ABTS⁺ radical cation scavenging activity of test compound (%) = 100(A_blank − A_test)/A_blank.

(3)

where A_test or A₁₅ = The absorbance value for each tested candidate after 15 min of addition ABTS^·+ solution. A_blank or A₀ = The absorbance value of ABTS^·+ itself before adding the tested candidates.

i.e., Time = 0. (A_blank was adjusted to be 0.70)

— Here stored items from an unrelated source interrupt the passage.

/-- The beat holds the code word that the erasure yielded: where it is another one than was written, its values are free. -/
def writeFound (s : State) (gid : Nat) (p : Pass) : State :=
  if p.other then
    updGrp { s with fresh := s.fresh + 96 } gid fun g => putV g p.reg (beatLanes p.beat) fun i => Config.freeWord (s.fresh + i)
  else s

/-- RF_PASS_DONE: after the 96 cycles its lanes die, with their values zero. The access that found the error goes on: an
instruction issues again with Active(g) as it is now, a merge is complete in the living lanes, and the save engine writes its
image with the dead lanes' values zero (R133). -/
def execRfPassDone (group : Nat) (s : State) : Out :=
  .next (match (grp s group).pass with
    | none => s
    | some p =>
      if s.clk.toNat < p.due then s
      else
        let s := writeFound (updGrp s group fun g => eraseExited { g with pass := none } p.lanes) group p
        let s := laneDeath s group p.lanes 1
        if (grp s group).image.isSome then writeImage s group else s)

/-! ### Address slices, matrix engines, accumulators (R360, R497) -/

/-- ADDR_SLICE_CHECK_FAIL. -/
def execAddrSliceCheckFail (group : Nat) (s : State) : Out :=
  .next (
    let g := grp s group
    if g.state = .gone ∨ g.aslice.isNone then s else laneDeath s group (livingLanes g) 5)

/-- The state after a meaning that gives one. -/
def after (o : Out) (s : State) : State :=
  match o with
  | .next t => t
  | _ => s

/-- MATRIX_CHECK_FAIL: the operation in whose step the check failed begins again; a failure in the commit poisons the rows
that the operation writes. -/
def execMatrixCheckFail (core eng : Nat) (commit : Bool) (s : State) : Out :=
  .next (match (if commit then engHead s core eng else engLast s core eng) with
    | none => s
    | some o =>
      if !o.started then s
      else if commit then
        let t := after (execMatrixCommit core eng s) s
        let writes := match o.drain with | some d => d.zero | none => true
        if writes then updTeam t (grp s o.group).team fun k => { k with accPoison := markRows k.accPoison eng o.row o.rows true } else t
      else
        updEng s core eng fun ops => ops.map fun x => if x.id = o.id then { x with started := false, acc := [], accBad := [], ready := s.clk.toNat } else x)

/-- ACC_ROW_ERROR: `row` counts the team's own rows (R354). -/
def execAccRowError (team eng row : Nat) (s : State) : Out :=
  .next (
    let t := Machine.team s team
    if t.placed && decide (eng < 2) && decide (row < t.accn) then
      updTeam s team fun t => { t with accPoison := markRows t.accPoison eng row 1 true }
    else s)

/-! ### Device memory (R503 to R507) -/

/-- Spares of a bank that have not been used or marked bad. -/
def freeSpares (s : State) (bank : Nat) : List Nat :=
  (List.range 16).filter fun k => !s.spares.any fun x => x.bank == bank && x.spare == k

/-- The entry of a row that is being copied to a spare. -/
def copying (bank row : Nat) (x : Spare) : Bool := x.bank == bank && x.row == row && !x.bad && !x.serving

/-- The copy of a row into the next free spare begins, after `badReads` others have failed their read-back. Without a spare the page of
the row's byte `pa` is to be retired (R505 to R507). -/
def newSpare (s : State) (bank row badReads pa : Nat) : State :=
  let free := freeSpares s bank
  let bad := (free.take badReads).map fun k => ({ bank := bank, row := row, spare := k, serving := false, bad := true, pa := pa } : Spare)
  let s := { s with spares := s.spares ++ bad }
  match (free.drop badReads).head? with
  | some k => { s with spares := s.spares ++ [{ bank := bank, row := row, spare := k, serving := false, pa := pa }] }
  | none =>
    match partOfPa s pa with
    | none => s
    | some p =>
      let s := { s with retire := addTo s.retire (pa / 0x200000), interrupts := s.interrupts ++ [.systemAll p 1] }
      trace s p 11 {} [pa]

/-- ROW_SPARE_START: a row is spared, be it served by a spare already; where it is being copied, a read-back that fails starts the copy
again. -/
def execRowSpareStart (bank row badReads pa : Nat) (s : State) : Out :=
  .next (
    if !s.spares.any (copying bank row) then newSpare s bank row badReads pa
    else if badReads = 0 then s
    else
      newSpare { s with spares := s.spares.map fun x => if copying bank row x then { x with bad := true } else x } bank row (badReads - 1) pa)

/-- HBM_UNCORRECTABLE: the sector is poisoned, and its row is spared (R503, R505). -/
def execHbmUncorrectable (pa : Nat) (s : State) : Out :=
  .next (
    if regionOf s pa = .hbm then
      let s := tracePart (poisonSector s (pa / 32)) (partOfPa s pa) 12 [pa]
      let (bank, row) := Config.rowOf pa
      if s.spares.any (copying bank row) then s else newSpare s bank row 0 pa
    else s)

/-- SCRUB_PASS: corrected sectors are written back unchanged; an uncorrectable one is HBM_UNCORRECTABLE's. -/
def execScrubPass (s : State) : Out := .next s

/-- The copied spare of a row serves from now on, and the one that served before no more. -/
def nowServes (bank row : Nat) (x : Spare) : Spare :=
  if copying bank row x then { x with serving := true }
  else if x.bank = bank ∧ x.row = row then { x with serving := false, bad := true }
  else x

/-- ROW_SPARE_DONE: the spare serves, with the row's bytes and marks, so no access observes it; one that served before is done with. -/
def execRowSpareDone (bank row : Nat) (s : State) : Out :=
  .next (
    match s.spares.find? (copying bank row) with
    | none => s
    | some x =>
      tracePart { s with spares := s.spares.map (nowServes bank row) } (partOfPa s x.pa) 11 [bank])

In this assay, after 15 min of reaction, the IC50 (inhibitory concentration 50 percent) of each of the test compounds was determined and calculated by Unico spectrophotometer 1200 USA and compared to that of L-ascorbic acid as the reference and standard.

4.3. Docking Study

A molecular docking study of the sixteen newly designed and synthesized indolic compounds was performed using the MOE 2019.0102 program [40]. The newly synthesized compounds were drawn using ChemDraw, imported into the MOE program window, converted for their 3D forms, adjusted for the partial charges, and energy minimized as described earlier [41,42]. The database was built containing the newly synthesized candidates (1–12a–e) together with the co-crystallized ascorbic acid as a reference standard. A general docking process was performed using the site of the co-crystallized ascorbic acid inside cytochrome c peroxidase as the docking site. Furthermore, all the other docking parameters were adjusted as previously discussed in detail [43,44]. Moreover, it is worth mentioning that a program validation process was performed at first before applying the docking process by redocking the co-crystallized ascorbic acid at its binding pocket of the cytochrome c peroxidase enzyme. A valid performance was confirmed by obtaining a low RMSD value (˂1) [45,46].

4.4. QSAR Study

A set of 10 derivatives of 1H-indol-3-yl compounds from antioxidant activities was assisted and examined by 2D-QSAR to evaluate the effect of its structure varieties. For further validation and experimental data you can refer to the supplementary file.

5. Conclusions

A new series of 3-(4-(thiophen-2-yl)-pyridin/pyran/pyrimidin/pyrazol-2-yl)-1H-indole derivatives were designed and synthesized as promising antioxidant candidates based on the introduction of equivalent reducing heterocyclic rings comparable to that of ascorbic acid. Applying a quantitative analysis of the structure-activity relationship (2D-QSAR) on candidates exhibited a various range of potentially promising antioxidant activities. Concerning ascorbic acid antioxidant activity, these synthesized compounds were categorized into three featured groups of antioxidants based on the results of their biological scavenging abilities against the evaluated radicals in vitro. Surprisingly, compound 10 was found to be more potent than ascorbic acid with IC₅₀ = 28.23 μg/mL compared to that of ascorbic acid (IC₅₀ = 30.03 μg/mL). It could be a promising lead compound, which via structural modification, led to the design and synthesis of novel powerful antioxidants. Furthermore, the mechanism of action for the new compounds was proposed as cytochrome c peroxidase inhibitors via molecular docking compared to ascorbic acid as a reference standard.